Ever wondered how people on the other side of the planet live? Sometimes it’s a real eye-opener.
Having travelled quite extensively, the whole culture shock thing isn’t as brutal as it used to be. In saying that, I think my style of travel has evolved over the years too. These days I prefer to go to places like Iceland, Switzerland, Norway and Alaska, so the culture shock-factor isn’t as high as somewhere like parts of Indonesia or Thailand, and in some cases, Japan. So, on my trip to Egypt, I didn’t really have expectations either way. Turns out, it just confused me…
The media is pretty good at depicting the “rich getting richer” and “poor getting poorer” concept around the world, and yes, that certainly does appear to be a prevalent theme in Egypt, however, this Nubian Village I visited had a really strange mix of these things. This is only my view, so take what you will from this and make your own mind up.
Our adventure started with catching a speed boat over to the Nubian Village, where a young boy hitched a ride across the River Nile; singing to us as his ‘payment’. It wasn’t a particularly long trip, but still a hell of a long way for a small child to paddle, especially when there are crocodiles in the water! But hey, that’s what he has to do to commute in Egypt! (I’ll stop complaining about my morning bus ride…)
Upon arrival, there weren’t many people about. I saw a few inquisitive children poke their heads around corners, to see who these random foreigners were, but other than that, it was just sandy, bland, and eerily quiet.

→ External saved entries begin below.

-- ==== Sys2Proof/Machine/Submitted.lean ====
section
/-! DEFINITION. The dispatches of the submitted commands (R170): what each does at the moment it passes from the intake queue
to the grant engine. A dispatch whose conditions do not hold is not made. -/

namespace Sys2Proof.Machine

/-- The conditions of a dispatch of the command `code` (R170): no command in progress, no RESTART pending, the head of the
intake queue that command, and a part state that admits it. -/
def State.dispatchHead (s : State) (code : Byte) : Option Command :=
  match s.engine.job, s.intake.waiting with
  | none, cmd :: _ =>
    if cmd.code = code && !s.intake.restartPending && State.admits s code then some cmd else none
  | _, _ => none

/-- A dispatch: the head command leaves the intake queue and `run` carries out its first step (R169, R170). -/
def State.dispatch (s : State) (code : Byte) (run : State → Command → State) : State :=
  match State.dispatchHead s code with
  | none => s
  | some cmd => run { s with intake := { s.intake with waiting := s.intake.waiting.tail } } cmd

/-- A READ of an entry's frame claimed. -/
def State.readEntry (s : State) (cmd : Command) (e : Entry) (step : EngineStep) : State :=
  State.claimStep s cmd step (.read e.frame)

/-- ISSUE at dispatch: arguments, status, window requirement, key, then the take (R69, R70, R71). -/
def State.runIssue (s : State) (cmd : Command) : State :=
  let refuse (outcome : Code) : State := State.post s cmd (plainResult outcome (.issue cmd.key none none none 0))
  match issueRecord cmd.args with
  | none => refuse .badArgument
  | some r =>
    match s.policies[r.cls] with
    | .unconfigured => refuse .noPolicy
    | .faulted => refuse .policyFault
    | .set p =>
      if p.windowRequired && r.window.isNone then refuse .notPermitted
      else
        match findEntry s.index r.key with
        | some e => State.post s cmd (plainResult .keyExists (.issue cmd.key none (some e.gen) none 0))
        | none => State.take s cmd { record := r, failed := 0, old := none }

/-- LOOKUP at dispatch (R36). -/
def State.runLookup (s : State) (cmd : Command) : State :=
  match findEntry s.index cmd.key with
  | none => State.post s cmd (plainResult .notFound (.lookup cmd.key none none))
  | some e =>
    match e.cls with
    | none => State.post s cmd (plainResult .corrupt (.lookup e.key (some e.gen) none))
    | some _ => State.readEntry s cmd e (.lookupRead (State.snapshot s) e)

/-- DRAW at dispatch (R45, R46). -/
def State.runDraw (s : State) (cmd : Command) : State :=
  match drawArgs cmd.args with
  | none => State.post s cmd (plainResult .badArgument (.draw cmd.key none 0 none))
  | some _ =>
    match findEntry s.index cmd.key with
    | none => State.post s cmd (plainResult .notFound (.draw cmd.key none 0 none))
    | some e =>
      match e.cls with
      | none => State.post s cmd (plainResult .corrupt (.draw e.key (some e.gen) 0 none))
      | some _ => State.readEntry s cmd e (.drawRead (State.snapshot s) e)

/-- A relocation's result with no more than the key and a generation (R80). -/
def relocationBare (outcome : Code) (key : Word) (gen : Option Gen) : Result :=
  plainResult outcome (.relocation key none gen none none none 0)

/-- TOPUP at dispatch (R74). -/
def State.runTopup (s : State) (cmd : Command) : State :=
  match topupArgs cmd.args with
  | none => State.post s cmd (relocationBare .badArgument cmd.key none)
  | some _ =>
    match findEntry s.index cmd.key with
    | none => State.post s cmd (relocationBare .notFound cmd.key none)
    | some e =>
      match e.cls with
      | none => State.post s cmd (relocationBare .corrupt e.key (some e.gen))
      | some _ => State.readEntry s cmd e (.topupRead (State.snapshot s) e)

/-- MOVE at dispatch (R77). -/
def State.runMove (s : State) (cmd : Command) : State :=
  match findEntry s.index cmd.key with
  | none => State.post s cmd (relocationBare .notFound cmd.key none)
  | some e =>
    match e.cls with
    | none => State.post s cmd (relocationBare .corrupt e.key (some e.gen))
    | some _ => State.readEntry s cmd e (.moveRead e)

/-- REVOKE at dispatch: an entry, live or corrupt, has its frame read (R83). -/
def State.runRevoke (s : State) (cmd : Command) : State :=
  match findEntry s.index cmd.key with
  | none => State.post s cmd (plainResult .notFound (.revoke cmd.key none none))
  | some e => State.readEntry s cmd e (.revokeRead (State.snapshot s) e)

/-- The entries whose keys are strictly greater than the start key, in the index's ascending order (R39). -/
def selectedEntries (index : List Entry) (start : Word) : List Entry :=
  index.filter fun e => start.toNat < e.key.toNat

/-- LIST at dispatch: the first 16 selected entries, MORE when there are more (R39, R40). -/
def State.runList (s : State) (cmd : Command) : State :=
  let selected := selectedEntries s.index cmd.key
  State.post s cmd
    { outcome := .done
      flags := { more := 16 < selected.length }
      payload := .list (selected.take 16) }

/-- CONFIGURE CLASS at dispatch (R96, R97, R99). -/
def State.runConfigureClass (s : State) (cmd : Command) : State :=
  let given : Byte := argByte cmd.args 0
  match configureArgs cmd.args with
  | none =>
    State.post s cmd
      (plainResult .badArgument (.configure (if given.toNat < 16 then some given else none) none))
  | some (k, p) =>
    match s.policies[k] with
    | .unconfigured => State.claimStep s cmd (.configureStrike k p) (.strike 1 (policyStrike k p))
    | .set q => State.post s cmd (plainResult .alreadySet (.configure (some given) (some (.set q))))
    | .faulted => State.post s cmd (plainResult .alreadySet (.configure (some given) (some .faulted)))

/-- PURGE ORPHANS at dispatch: the members of the quarantine set in ascending frame number (R139). -/
def State.runPurgeOrphans (s : State) (cmd : Command) : State := State.purgeNext s cmd s.pools.quarantine 0 0

/-- The changes of FORMAT's dispatch, all at one moment (R159): waiting commands cancelled, FORMATTING, the tables emptied, the
holds cleared, the label absent, background work abandoned. -/
def State.enterFormatting (s : State) (undone : FrameBits) : State :=
  let t := State.abandon s undone
  { t with
      part := .formatting
      intake := { t.intake with waiting := [], results := t.intake.results ++ t.intake.waiting.map cancelledRecord }
      index := []
      policies := perClass fun _ => .unconfigured
      engine := { t.engine with holds := perClass fun _ => false }
      pools := { t.pools with free := [], reclaim := [], quarantine := [] }
      mount := { t.mount with label := none } }

/-- FORMAT at dispatch (R159), and its first array operation (R160): the READ of frame 2 when the part was UNFORMATTED or
FAULTED, else the ERASE of frame 0. -/
def State.runFormat (undone : FrameBits) (s : State) (cmd : Command) : State :=
  let f : Formatting := { label := argWord cmd.args 0, erased := 0, newlyBad := 0, systemFailures := 0 }
  let t := State.enterFormatting s undone
  if s.part = .ready then State.claimStep t cmd (.formatErase f) (.erase 0)
  else State.claimStep t cmd (.formatMapRead f) (.read 2)

/-! ### The meanings -/

/-- ISSUE. -/
def execIssue (s : State) : Host.Outcome State Fault Refusal := .next (State.dispatch s 0x41 State.runIssue)

/-- LOOKUP. -/
def execLookup (s : State) : Host.Outcome State Fault Refusal := .next (State.dispatch s 0x42 State.runLookup)

/-- DRAW. -/
def execDraw (s : State) : Host.Outcome State Fault Refusal := .next (State.dispatch s 0x43 State.runDraw)

/-- TOPUP. -/
def execTopup (s : State) : Host.Outcome State Fault Refusal := .next (State.dispatch s 0x44 State.runTopup)

/-- MOVE. -/
def execMove (s : State) : Host.Outcome State Fault Refusal := .next (State.dispatch s 0x45 State.runMove)

/-- REVOKE. -/
def execRevoke (s : State) : Host.Outcome State Fault Refusal := .next (State.dispatch s 0x46 State.runRevoke)

/-- LIST. -/
def execList (s : State) : Host.Outcome State Fault Refusal := .next (State.dispatch s 0x47 State.runList)

/-- CONFIGURE CLASS. -/
def execConfigureClass (s : State) : Host.Outcome State Fault Refusal :=
  .next (State.dispatch s 0x48 State.runConfigureClass)

/-- PURGE ORPHANS. -/
def execPurgeOrphans (s : State) : Host.Outcome State Fault Refusal :=
  .next (State.dispatch s 0x49 State.runPurgeOrphans)

/-- FORMAT. -/
def execFormat (cut : FrameBits) (s : State) : Host.Outcome State Fault Refusal :=
  .next (State.dispatch s 0x4A (State.runFormat cut))

end Sys2Proof.Machine
end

As we snaked our way around the mud brick buildings, we made it to the house we were to be guests at. A lovely man greeted us at the door, and the 7 of us sat around a small rectangle table in the dining room as he made us a special Egyptian local tea.
The Egyptian house was very small. It consisted of 1 bedroom, plus a kitchen/living/dining area that wrapped half way around the bedroom. The first odd thing that struck me was that there was no ceiling or roof. Upon questioning the locals, they explained that there is such little rain in the area, and the temperatures get so high, that they have no need for a roof; it’s a good way to let the heat escape. In place of the roof, some parts were covered with coloured cloth or straw.
While sipping my tea and deciding on a henna design from a book the mother had shown me, I noticed another strange thing – the children’s toys… Now, in this part of town, there certainly wasn’t anywhere to buy your average teddy bear. Nope! These kids were happily carrying around stuffed wild animals! They were just everywhere! I couldn’t bring myself to ask any questions, the words just didn’t come. The family just acted so natural, so I went along with it. But seriously, check out the faces on these things! How terrifying! And yet, this is real life in Egypt.
The children were very chatty and enjoyed showing us their toys and telling stories. When they asked if we wanted to see their pets, we assumed they meant the goats out the back, but there is no way we could have guessed what was going to come around the corner – baby crocodiles! Yes, that’s right, they have pet crocodiles. And when they start to get too big, they eat them. A couple of people in our group chose to hold the crocs, but I was quite happy to sit back and stare with my mouth open.
Looking around, it seemed easy to think that this family was not (what we would consider) well-off. They seemed to be of a lower socioeconomic group. There weren’t many possessions in their tiny house, there was certainly no TV, and there was only a bunch of mats for flooring! However, behind the thin coloured cloth that partially covered the bedroom doorway, was a dim glowing light. As I walked with one of the children through the room, I could now see that inside the bedroom was a MacBook Pro Laptop! What?! Here I was thinking that this family is scraping by with crazy fox-looking wild animals for toys, and eating their pets, and yet Apple has managed to make its presence known? I wasn’t even sure they had electricity when I first walked in the house!
So, our houses may look different, your toys may give me nightmares, and your pets might eat me. But in the end, what we all really want to do is check our Facebook notifications before we go to bed at night. So, maybe we’re not that different after all?
Have you ever experienced an odd culture shock while travelling? How did you react?